If there’s one major criticism against GT5 though, it’s that the things it’s outstanding at are those that the series has always done extremely well, while the additions it introduces are much less successful. The series calls itself ‘The Real Driving Simulator’, not ‘The Real Racing Simulator’ and it’s an important semantic distinction as Polyphony’s preference for the simple joys of collecting and driving cars over competing in them is plain to see.
Although the game’s A.I. drivers have been shaken out of the processional monotony of past games, they’re still seriously risk adverse for hardened drivers and much better at racing each other than racing you. And while GT5 does include visible car damage for the first time in series history, it’s a strangely random and peculiar mechanic that does little to detract from the way vehicles still react unrealistically to contact with bumper cars-style physics and a quiet, embarrassed thud.
The new B-Spec portion of the GT Mode, where, instead of racing, you build a team of drivers, nurturing their abilities and instructing them tactically during races, could have been an intriguing strategic alternative to the other options available.
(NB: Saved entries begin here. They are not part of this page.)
@[simp] theorem prios_firmJobs (kind : Nat) : (s.firmJobs kind).prios = s.prios := by simp [State.firmJobs]
@[simp] theorem prios_notchActive (k : Nat) (b : Bool) : (s.notchActive k b).prios = s.prios := by simp [State.notchActive]
@[simp] theorem prios_gnssReset : s.gnssReset.prios = s.prios := by simp [State.gnssReset]
@[simp] theorem prios_gnssAges (eph alm : Nat) : (s.gnssAges eph alm).prios = s.prios := by simp [State.gnssAges]
@[simp] theorem prios_gnssStart : s.gnssStart.prios = s.prios := by simp [State.gnssStart]
@[simp] theorem prios_gnssStop : s.gnssStop.prios = s.prios := by simp [State.gnssStop]
@[simp] theorem prios_gnssPost (old : State) : (gnssPost old s).prios = s.prios := by simp [gnssPost]
@[simp] theorem prios_posPost (old : State) : (posPost old s).prios = s.prios := by simp [posPost]
@[simp] theorem prios_notchFree (k : Nat) : (s.notchFree k).prios = s.prios := by simp [State.notchFree]
@[simp] theorem prios_notchHold (k : Nat) (l : SpecLine) (below : Nat) : (s.notchHold k l below).prios = s.prios := by simp [State.notchHold]

@[simp] theorem prios_notchTrack (lines : List SpecLine) (k : Nat) : (s.notchTrack lines k).prios = s.prios := by
  unfold State.notchTrack
  split <;> simp

@[simp] theorem prios_notchLine (band : Nat) (l : SpecLine) : (s.notchLine band l).prios = s.prios := by
  simp only [State.notchLine]
  split
  · split
    · simp
    · split <;> simp
  · simp

@[simp] theorem prios_jamUpdate (band pre post : Nat) : (s.jamUpdate band pre post).prios = s.prios := by simp [State.jamUpdate]
@[simp] theorem prios_notchPost (k : Nat) (old : State) : (notchPost k old s).prios = s.prios := by simp [notchPost]

@[simp] theorem prios_gnssLoad (tai : Nat) : (s.gnssLoad tai).prios = s.prios := by
  simp only [State.gnssLoad]
  split
  · split
    · split <;> simp
    · rfl
  split
  · split <;> simp
  · rfl

@[simp] theorem prios_gnssPass (tai : Nat) : (s.gnssPass tai).prios = s.prios := by simp [State.gnssPass]

@[simp] theorem prios_gnssSolve (x : GnssFix) : (s.gnssSolve x).prios = s.prios := by
  simp only [State.gnssSolve]
  split <;> simp

@[simp] theorem prios_chObserve (obs : List GnssObs) (rate : Nat) (c : Nat) : (s.chObserve obs rate c).prios = s.prios := by
  unfold State.chObserve
  split <;> simp

@[simp] theorem prios_leapHeard (sat : Nat) (a : LeapAnn) : (s.leapHeard sat a).prios = s.prios := by simp [State.leapHeard]

/-! #### EbndOps: the shared operations of EBND -/

@[simp] theorem prios_setEbnd (e : Ebnd) : (s.setEbnd e).prios = s.prios := by simp [State.setEbnd]
@[simp] theorem prios_svcTo (st : Nat) : (s.svcTo st).prios = s.prios := by simp [State.svcTo]
@[simp] theorem prios_svcEval (tick : Bool) : (s.svcEval tick).prios = s.prios := by simp [State.svcEval]
@[simp] theorem prios_classEval : s.classEval.prios = s.prios := by simp [State.classEval]
@[simp] theorem prios_ebndPublish : s.ebndPublish.prios = s.prios := by simp [State.ebndPublish]
@[simp] theorem prios_boundEdges : s.boundEdges.prios = s.prios := by simp [State.boundEdges]
@[simp] theorem prios_unkEdge : s.unkEdge.prios = s.prios := by simp [State.unkEdge]
@[simp] theorem prios_termsMissing (l : List Nat) : (s.termsMissing l).prios = s.prios := by simp [State.termsMissing]
@[simp] theorem prios_ebndCfgs : s.ebndCfgs.prios = s.prios := by simp [State.ebndCfgs]
@[simp] theorem prios_ebndTick (missing : List Nat) : (s.ebndTick missing).prios = s.prios := by simp [State.ebndTick]

/-! #### RoleOps: RDN's gates -/

@[simp] theorem prios_setRdn (r : Rdn) : (s.setRdn r).prios = s.prios := by simp [State.setRdn]
@[simp] theorem prios_showRdn : s.showRdn.prios = s.prios := by simp [State.showRdn]
@[simp] theorem prios_roleTo (r : Nat) : (s.roleTo r).prios = s.prios := by simp [State.roleTo]

/-! #### PktOps: the shared operations of PKT -/

@[simp] theorem prios_pc (i : Nat) : (s.pc i).prios = s.prios := by simp [State.pc]
@[simp] theorem prios_showPort (p : Nat) : (s.showPort p).prios = s.prios := by simp [State.showPort]
@[simp] theorem prios_hostFrame : s.hostFrame.prios = s.prios := by simp [State.hostFrame]
@[simp] theorem prios_txDone : s.txDone.prios = s.prios := by simp [State.txDone]
@[simp] theorem prios_setReqs (l : List Req) : (s.setReqs l).prios = s.prios := by simp [State.setReqs]
@[simp] theorem prios_dropReq (id : Nat) : (s.dropReq id).prios = s.prios := by simp [State.dropReq]
@[simp] theorem prios_setReady (l : List Item) : (s.setReady l).prios = s.prios := by simp [State.setReady]
@[simp] theorem prios_addReady (i : Item) : (s.addReady i).prios = s.prios := by simp [State.addReady]
@[simp] theorem prios_addJob (j : AuthJob) : (s.addJob j).prios = s.prios := by simp [State.addJob]
@[simp] theorem prios_addReq (r : Req) : (s.addReq r).prios = s.prios := by simp [State.addReq]

@[simp] theorem prios_anonDecide (k : Key) (t : Nat) : (s.anonDecide k t).1.prios = s.prios := by
  simp [State.anonDecide, apply_ite Prod.fst]

@[simp] theorem prios_kissOfDeath (r : Req) (prio : Nat) : (s.kissOfDeath r prio).prios = s.prios := by simp [State.kissOfDeath]

@[simp] theorem prios_countGrants (l : List SigTlv) : (s.countGrants l).prios = s.prios :=
  prios_foldl (fun s t => by cases t <;> simp) l s

@[simp] theorem prios_grantCommit (key : Key) (n gen type record port : Nat) : (s.grantCommit key n gen type record port).prios = s.prios := by
  simp [State.grantCommit]

@[simp] theorem prios_applyGrants (r : Req) (d : Grantd) (port : Nat) (l : List SigTlv) : (s.applyGrants r d port l).prios = s.prios :=
  prios_foldl (fun s t => by cases t <;> simp) l s

@[simp] theorem prios_voidGrants (g : Nat) : (s.voidGrants g).1.prios = s.prios := by
  simp [State.voidGrants]

@[simp] theorem prios_ptpPost (g : Nat) (old : State) : (ptpPost g old s).prios = s.prios := by simp [ptpPost]

@[simp] theorem prios_makeReady (r : Req) : (s.makeReady r).prios = s.prios := by
  simp only [State.makeReady]
  split
  · simp
  · split <;> simp

@[simp] theorem prios_failReq (r : Req) (counter : Nat) : (s.failReq r counter).prios = s.prios := by simp [State.failReq]

@[simp] theorem prios_resolve (id : Nat) (f : Req → State → State) (hf : ∀ r t, (f r t).prios = t.prios) : (s.resolve id f).prios = s.prios := by
  unfold State.resolve
  split
  · rfl
  dsimp only
  split
  · rfl
  split
  · simp [hf]
  split <;> simp [hf]

@[simp] theorem prios_jobGranted (id : Nat) : (s.jobGranted id).prios = s.prios := by simp [State.jobGranted]

@[simp] theorem prios_decisionIn (r : Req) (d : Decision) (f : Req → State → State) (hf : ∀ r t, (f r t).prios = t.prios) :
    (s.decisionIn r d f).prios = s.prios := by
  cases d <;> simp [State.decisionIn, hf]

@[simp] theorem prios_showTx (p t kind : Nat) (spec : Bool) : (s.showTx p t kind spec).prios = s.prios := by simp [State.showTx]
@[simp] theorem prios_showConfirmed (p t kind : Nat) : (s.showConfirmed p t kind).prios = s.prios := by simp [State.showConfirmed]

@[simp] theorem prios_unshow (x : Slot) : (s.unshow x).prios = s.prios := by
  simp only [State.unshow]
  split
  · split <;> simp
  · rfl

@[simp] theorem prios_setSlots (l : List Slot) : (s.setSlots l).prios = s.prios := by simp [State.setSlots]
@[simp] theorem prios_modSlot (id : Nat) (f : Slot → Slot) : (s.modSlot id f).prios = s.prios := by simp [State.modSlot]
@[simp] theorem prios_dropSlot (id : Nat) : (s.dropSlot id).prios = s.prios := by simp [State.dropSlot]
@[simp] theorem prios_hostDrop : s.hostDrop.prios = s.prios := by simp [State.hostDrop]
Unfortunately, a woeful lack of options make it mind-numbingly dull, and it’s a similar story with the new Course Maker, where your only control is over a selection of variables such as road surface and corner difficulty, which the game then uses to build a track for you.
In the end, the improved A.I., the car damage, the B-Spec events and the Course Maker all feel like half-realised ideas; and while GT5 can’t hold a candle to Modnation Racers in the track creation stakes, one area in which it does share an unwelcome similarity is its frequent, snooze-inducing loading times – and this after a gargantuan install when you first load up the game.
As a grand final manoeuvre before the chequered flag, GT5 also throws the series into the world of online racing for the first time. The absence of such a feature would obviously have put the game at a great disadvantage, but while what’s here is functional – with a handful of entertaining modes that include one where drivers are randomly assigned cars from a pool of vehicles – it’s distinctly disappointing that a franchise on the cutting edge in so many areas is here only a speck in the rear view mirror of competitors such as Forza, Burnout, Need for Speed and Blur.
What Gran Turismo 5 really needed was a strict Executive Producer to stand, unblinking over Kazunori Yamauchi 24 hours a day, constantly saying, No, we’re not doing that, or that, we’re focussing on this, this and this.”
In their absence, GT5 is a bit like an opus constructed under exam conditions. Finally, Sony said stop writing and this is Polyphony’s offering at the automotive altar. A glorious, surprising and frustrating motoring haberdashery that’s prevented from being flawlessly stunning only by the moments it’s stunningly flawed. It certainly won’t be to everyone’s tastes, but like any epic there are touches of genius here you just won’t find anywhere else…Well, possible Gran Turismo 6….anyone want to bet when that one will be out?